Supplied information:
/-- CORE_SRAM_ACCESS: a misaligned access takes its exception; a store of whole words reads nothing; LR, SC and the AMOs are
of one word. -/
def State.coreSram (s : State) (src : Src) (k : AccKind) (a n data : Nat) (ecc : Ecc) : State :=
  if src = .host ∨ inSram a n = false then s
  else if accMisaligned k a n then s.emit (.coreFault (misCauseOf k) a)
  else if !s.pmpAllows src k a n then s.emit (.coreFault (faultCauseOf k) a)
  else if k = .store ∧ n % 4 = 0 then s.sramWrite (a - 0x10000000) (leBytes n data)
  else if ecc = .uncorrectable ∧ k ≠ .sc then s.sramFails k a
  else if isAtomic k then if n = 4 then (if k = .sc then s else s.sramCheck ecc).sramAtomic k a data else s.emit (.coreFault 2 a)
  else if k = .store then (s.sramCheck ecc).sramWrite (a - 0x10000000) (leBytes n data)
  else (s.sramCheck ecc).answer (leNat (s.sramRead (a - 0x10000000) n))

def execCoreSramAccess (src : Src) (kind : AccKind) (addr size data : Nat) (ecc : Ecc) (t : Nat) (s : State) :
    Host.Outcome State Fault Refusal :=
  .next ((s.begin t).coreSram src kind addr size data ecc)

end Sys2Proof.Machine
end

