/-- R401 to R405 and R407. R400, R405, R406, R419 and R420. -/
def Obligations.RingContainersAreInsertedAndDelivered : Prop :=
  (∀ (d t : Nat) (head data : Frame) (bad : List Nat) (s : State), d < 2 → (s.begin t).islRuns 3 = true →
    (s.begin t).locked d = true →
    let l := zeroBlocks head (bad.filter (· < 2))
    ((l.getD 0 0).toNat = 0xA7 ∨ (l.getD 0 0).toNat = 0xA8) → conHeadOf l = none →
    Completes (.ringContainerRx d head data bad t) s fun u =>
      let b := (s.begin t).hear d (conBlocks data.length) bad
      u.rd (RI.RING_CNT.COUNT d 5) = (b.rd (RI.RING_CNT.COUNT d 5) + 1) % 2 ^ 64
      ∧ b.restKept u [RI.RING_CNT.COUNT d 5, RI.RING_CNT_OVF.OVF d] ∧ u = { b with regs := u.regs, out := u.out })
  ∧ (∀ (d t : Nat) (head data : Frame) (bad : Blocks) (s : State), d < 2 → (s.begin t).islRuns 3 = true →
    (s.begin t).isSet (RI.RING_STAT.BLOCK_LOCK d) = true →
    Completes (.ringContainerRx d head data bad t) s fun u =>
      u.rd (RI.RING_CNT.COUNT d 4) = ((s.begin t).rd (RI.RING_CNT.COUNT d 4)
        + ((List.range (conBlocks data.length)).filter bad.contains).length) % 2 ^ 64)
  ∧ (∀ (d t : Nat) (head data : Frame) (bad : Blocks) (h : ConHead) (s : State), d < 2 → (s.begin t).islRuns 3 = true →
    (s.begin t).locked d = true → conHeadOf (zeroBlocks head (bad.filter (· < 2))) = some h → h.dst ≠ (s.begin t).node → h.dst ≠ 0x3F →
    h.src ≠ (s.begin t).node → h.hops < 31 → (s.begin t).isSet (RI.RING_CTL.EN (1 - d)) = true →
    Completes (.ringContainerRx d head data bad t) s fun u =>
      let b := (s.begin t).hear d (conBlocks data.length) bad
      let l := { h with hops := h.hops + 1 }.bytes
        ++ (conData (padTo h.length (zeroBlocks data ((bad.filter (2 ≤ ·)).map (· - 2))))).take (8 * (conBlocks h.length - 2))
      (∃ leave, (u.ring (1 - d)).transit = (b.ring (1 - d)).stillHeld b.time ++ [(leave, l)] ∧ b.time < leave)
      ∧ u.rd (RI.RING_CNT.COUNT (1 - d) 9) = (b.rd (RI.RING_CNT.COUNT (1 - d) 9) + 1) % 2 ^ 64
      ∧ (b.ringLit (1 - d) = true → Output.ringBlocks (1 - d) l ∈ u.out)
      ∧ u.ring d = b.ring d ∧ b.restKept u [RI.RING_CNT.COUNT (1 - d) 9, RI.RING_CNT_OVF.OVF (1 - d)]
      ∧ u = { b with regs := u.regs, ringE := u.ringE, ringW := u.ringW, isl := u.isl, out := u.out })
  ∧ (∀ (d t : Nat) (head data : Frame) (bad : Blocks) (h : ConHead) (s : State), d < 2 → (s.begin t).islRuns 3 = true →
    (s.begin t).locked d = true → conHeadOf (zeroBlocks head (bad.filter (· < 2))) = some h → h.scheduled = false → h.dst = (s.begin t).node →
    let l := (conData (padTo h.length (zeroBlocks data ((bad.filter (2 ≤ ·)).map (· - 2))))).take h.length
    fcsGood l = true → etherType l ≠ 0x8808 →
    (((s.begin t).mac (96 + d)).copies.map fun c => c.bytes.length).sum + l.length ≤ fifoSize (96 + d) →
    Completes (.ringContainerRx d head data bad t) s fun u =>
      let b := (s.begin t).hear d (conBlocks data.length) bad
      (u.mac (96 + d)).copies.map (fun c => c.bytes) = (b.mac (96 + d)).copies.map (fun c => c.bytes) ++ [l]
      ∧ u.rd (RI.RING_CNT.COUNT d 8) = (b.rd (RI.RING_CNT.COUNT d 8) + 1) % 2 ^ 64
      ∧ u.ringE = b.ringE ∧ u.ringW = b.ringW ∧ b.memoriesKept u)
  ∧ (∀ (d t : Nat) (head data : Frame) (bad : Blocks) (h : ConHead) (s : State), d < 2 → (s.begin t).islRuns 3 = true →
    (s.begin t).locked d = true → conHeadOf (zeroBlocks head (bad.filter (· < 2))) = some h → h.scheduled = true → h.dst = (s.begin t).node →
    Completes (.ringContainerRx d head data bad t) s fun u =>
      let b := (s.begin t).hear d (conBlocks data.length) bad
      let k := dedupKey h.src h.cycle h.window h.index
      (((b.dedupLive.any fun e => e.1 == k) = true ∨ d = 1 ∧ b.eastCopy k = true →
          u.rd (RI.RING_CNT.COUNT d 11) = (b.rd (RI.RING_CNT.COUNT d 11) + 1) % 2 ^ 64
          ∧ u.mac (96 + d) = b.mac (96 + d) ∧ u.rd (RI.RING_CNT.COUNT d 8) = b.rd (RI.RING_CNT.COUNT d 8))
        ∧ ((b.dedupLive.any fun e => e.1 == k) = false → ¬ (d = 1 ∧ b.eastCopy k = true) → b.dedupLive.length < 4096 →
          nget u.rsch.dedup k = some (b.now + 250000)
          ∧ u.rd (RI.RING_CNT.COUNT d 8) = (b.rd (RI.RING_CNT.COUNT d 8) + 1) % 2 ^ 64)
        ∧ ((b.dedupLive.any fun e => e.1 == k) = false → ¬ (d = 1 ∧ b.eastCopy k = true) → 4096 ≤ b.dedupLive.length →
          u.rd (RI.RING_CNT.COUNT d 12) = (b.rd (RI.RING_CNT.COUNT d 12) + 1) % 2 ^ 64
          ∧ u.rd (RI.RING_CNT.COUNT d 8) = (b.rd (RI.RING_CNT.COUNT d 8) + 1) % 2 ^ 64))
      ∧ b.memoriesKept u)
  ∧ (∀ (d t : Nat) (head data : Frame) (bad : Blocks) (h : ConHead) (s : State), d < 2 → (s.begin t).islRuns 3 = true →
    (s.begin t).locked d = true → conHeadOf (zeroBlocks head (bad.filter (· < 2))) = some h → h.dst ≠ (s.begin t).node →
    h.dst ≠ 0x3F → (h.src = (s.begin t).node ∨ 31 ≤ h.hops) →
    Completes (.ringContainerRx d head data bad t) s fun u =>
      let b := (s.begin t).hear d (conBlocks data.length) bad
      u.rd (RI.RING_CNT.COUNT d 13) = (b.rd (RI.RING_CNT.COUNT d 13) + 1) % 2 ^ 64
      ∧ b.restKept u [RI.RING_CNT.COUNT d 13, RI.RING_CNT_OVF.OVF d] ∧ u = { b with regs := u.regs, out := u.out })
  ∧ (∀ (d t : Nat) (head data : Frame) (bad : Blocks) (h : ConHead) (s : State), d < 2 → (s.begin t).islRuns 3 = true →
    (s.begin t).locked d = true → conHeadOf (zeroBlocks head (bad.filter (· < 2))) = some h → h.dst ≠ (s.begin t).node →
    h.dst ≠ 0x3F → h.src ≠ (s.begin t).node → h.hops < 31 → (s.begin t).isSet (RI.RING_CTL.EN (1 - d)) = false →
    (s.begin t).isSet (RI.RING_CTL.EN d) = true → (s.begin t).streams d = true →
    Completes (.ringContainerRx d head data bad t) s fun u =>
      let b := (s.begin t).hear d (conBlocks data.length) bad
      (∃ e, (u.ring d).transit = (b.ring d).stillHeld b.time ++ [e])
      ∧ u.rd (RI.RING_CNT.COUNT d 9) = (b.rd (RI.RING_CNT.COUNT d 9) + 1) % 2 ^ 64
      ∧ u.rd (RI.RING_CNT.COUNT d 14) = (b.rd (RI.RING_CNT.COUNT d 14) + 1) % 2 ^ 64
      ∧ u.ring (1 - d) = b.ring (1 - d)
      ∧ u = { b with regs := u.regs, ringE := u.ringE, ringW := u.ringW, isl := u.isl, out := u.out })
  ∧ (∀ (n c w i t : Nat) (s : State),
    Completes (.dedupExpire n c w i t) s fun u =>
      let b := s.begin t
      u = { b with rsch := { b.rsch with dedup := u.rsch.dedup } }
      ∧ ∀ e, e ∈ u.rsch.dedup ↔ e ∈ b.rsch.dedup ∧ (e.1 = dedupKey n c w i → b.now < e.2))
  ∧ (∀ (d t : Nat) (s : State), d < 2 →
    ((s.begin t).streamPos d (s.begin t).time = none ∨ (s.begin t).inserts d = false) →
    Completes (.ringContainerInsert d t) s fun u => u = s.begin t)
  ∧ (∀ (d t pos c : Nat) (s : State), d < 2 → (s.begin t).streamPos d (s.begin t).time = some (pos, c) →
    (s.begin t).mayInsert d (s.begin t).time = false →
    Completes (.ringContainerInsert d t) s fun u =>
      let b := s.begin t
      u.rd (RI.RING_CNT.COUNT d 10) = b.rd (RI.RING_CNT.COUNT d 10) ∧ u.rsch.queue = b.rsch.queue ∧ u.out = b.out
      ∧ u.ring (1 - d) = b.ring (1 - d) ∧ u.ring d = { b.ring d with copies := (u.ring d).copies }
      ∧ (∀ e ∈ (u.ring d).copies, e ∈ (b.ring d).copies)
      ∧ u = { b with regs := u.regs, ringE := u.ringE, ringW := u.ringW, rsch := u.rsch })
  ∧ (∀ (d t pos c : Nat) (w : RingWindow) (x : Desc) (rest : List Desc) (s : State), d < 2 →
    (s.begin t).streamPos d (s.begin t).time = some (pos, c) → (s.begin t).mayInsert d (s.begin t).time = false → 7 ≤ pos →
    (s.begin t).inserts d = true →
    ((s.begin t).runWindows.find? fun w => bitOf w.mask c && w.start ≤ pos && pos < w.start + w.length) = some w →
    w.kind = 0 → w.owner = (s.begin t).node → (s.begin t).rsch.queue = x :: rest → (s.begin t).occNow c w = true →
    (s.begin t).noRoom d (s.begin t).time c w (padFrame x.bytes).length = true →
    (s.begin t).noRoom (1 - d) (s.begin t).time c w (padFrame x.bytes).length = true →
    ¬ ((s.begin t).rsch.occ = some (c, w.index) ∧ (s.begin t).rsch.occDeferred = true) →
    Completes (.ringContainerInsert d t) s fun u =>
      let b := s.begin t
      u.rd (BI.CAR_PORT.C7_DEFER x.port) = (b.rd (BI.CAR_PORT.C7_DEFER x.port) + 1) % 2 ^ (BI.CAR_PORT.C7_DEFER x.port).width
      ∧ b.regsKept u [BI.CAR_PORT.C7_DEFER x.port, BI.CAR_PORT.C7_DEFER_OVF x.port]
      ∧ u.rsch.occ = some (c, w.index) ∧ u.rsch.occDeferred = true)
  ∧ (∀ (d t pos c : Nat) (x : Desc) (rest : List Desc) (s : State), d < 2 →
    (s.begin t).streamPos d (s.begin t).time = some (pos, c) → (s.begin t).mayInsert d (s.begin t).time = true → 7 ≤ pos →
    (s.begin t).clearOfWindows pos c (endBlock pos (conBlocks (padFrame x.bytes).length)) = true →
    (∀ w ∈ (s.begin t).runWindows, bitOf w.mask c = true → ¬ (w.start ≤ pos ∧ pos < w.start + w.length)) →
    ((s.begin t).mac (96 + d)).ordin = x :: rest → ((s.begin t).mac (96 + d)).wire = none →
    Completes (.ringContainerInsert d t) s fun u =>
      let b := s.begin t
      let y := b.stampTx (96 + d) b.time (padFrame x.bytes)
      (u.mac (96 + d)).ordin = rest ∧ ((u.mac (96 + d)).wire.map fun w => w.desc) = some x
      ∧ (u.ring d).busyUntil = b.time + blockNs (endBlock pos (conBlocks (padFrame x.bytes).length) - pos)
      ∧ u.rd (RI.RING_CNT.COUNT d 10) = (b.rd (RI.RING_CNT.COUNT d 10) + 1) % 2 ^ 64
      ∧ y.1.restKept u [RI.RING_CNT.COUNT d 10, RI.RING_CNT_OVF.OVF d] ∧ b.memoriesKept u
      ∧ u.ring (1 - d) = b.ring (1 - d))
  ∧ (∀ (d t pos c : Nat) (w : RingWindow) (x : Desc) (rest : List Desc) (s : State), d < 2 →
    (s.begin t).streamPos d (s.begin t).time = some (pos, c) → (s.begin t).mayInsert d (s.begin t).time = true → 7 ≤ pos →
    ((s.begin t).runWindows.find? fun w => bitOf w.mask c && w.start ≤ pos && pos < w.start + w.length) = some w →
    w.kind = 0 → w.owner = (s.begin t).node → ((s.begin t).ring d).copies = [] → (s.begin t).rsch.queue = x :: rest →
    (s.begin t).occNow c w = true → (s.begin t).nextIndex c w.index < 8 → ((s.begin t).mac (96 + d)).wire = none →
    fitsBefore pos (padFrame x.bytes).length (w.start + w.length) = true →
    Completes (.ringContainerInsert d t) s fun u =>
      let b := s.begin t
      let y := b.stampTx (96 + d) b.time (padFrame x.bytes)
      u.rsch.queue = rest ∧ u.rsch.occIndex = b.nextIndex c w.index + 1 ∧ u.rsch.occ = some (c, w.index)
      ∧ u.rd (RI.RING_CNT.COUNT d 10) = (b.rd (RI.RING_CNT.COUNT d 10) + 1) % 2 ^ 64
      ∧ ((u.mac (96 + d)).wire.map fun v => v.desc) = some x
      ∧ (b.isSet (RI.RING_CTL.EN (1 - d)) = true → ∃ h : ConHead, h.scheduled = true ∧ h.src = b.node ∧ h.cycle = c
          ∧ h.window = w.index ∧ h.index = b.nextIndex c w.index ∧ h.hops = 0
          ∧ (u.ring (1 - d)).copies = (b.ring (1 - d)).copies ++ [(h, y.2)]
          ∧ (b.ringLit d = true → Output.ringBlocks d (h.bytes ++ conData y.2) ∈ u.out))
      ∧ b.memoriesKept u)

What you have to do:
From the first line of the entries above to the line with "if src = .host ∨ inSram a n = false then s", please return every line exactly, keeping both ends.

Task result:
/-- CORE_SRAM_ACCESS: a misaligned access takes its exception; a store of whole words reads nothing; LR, SC and the AMOs are
of one word. -/
def State.coreSram (s : State) (src : Src) (k : AccKind) (a n data : Nat) (ecc : Ecc) : State :=
  if src = .host ∨ inSram a n = false then s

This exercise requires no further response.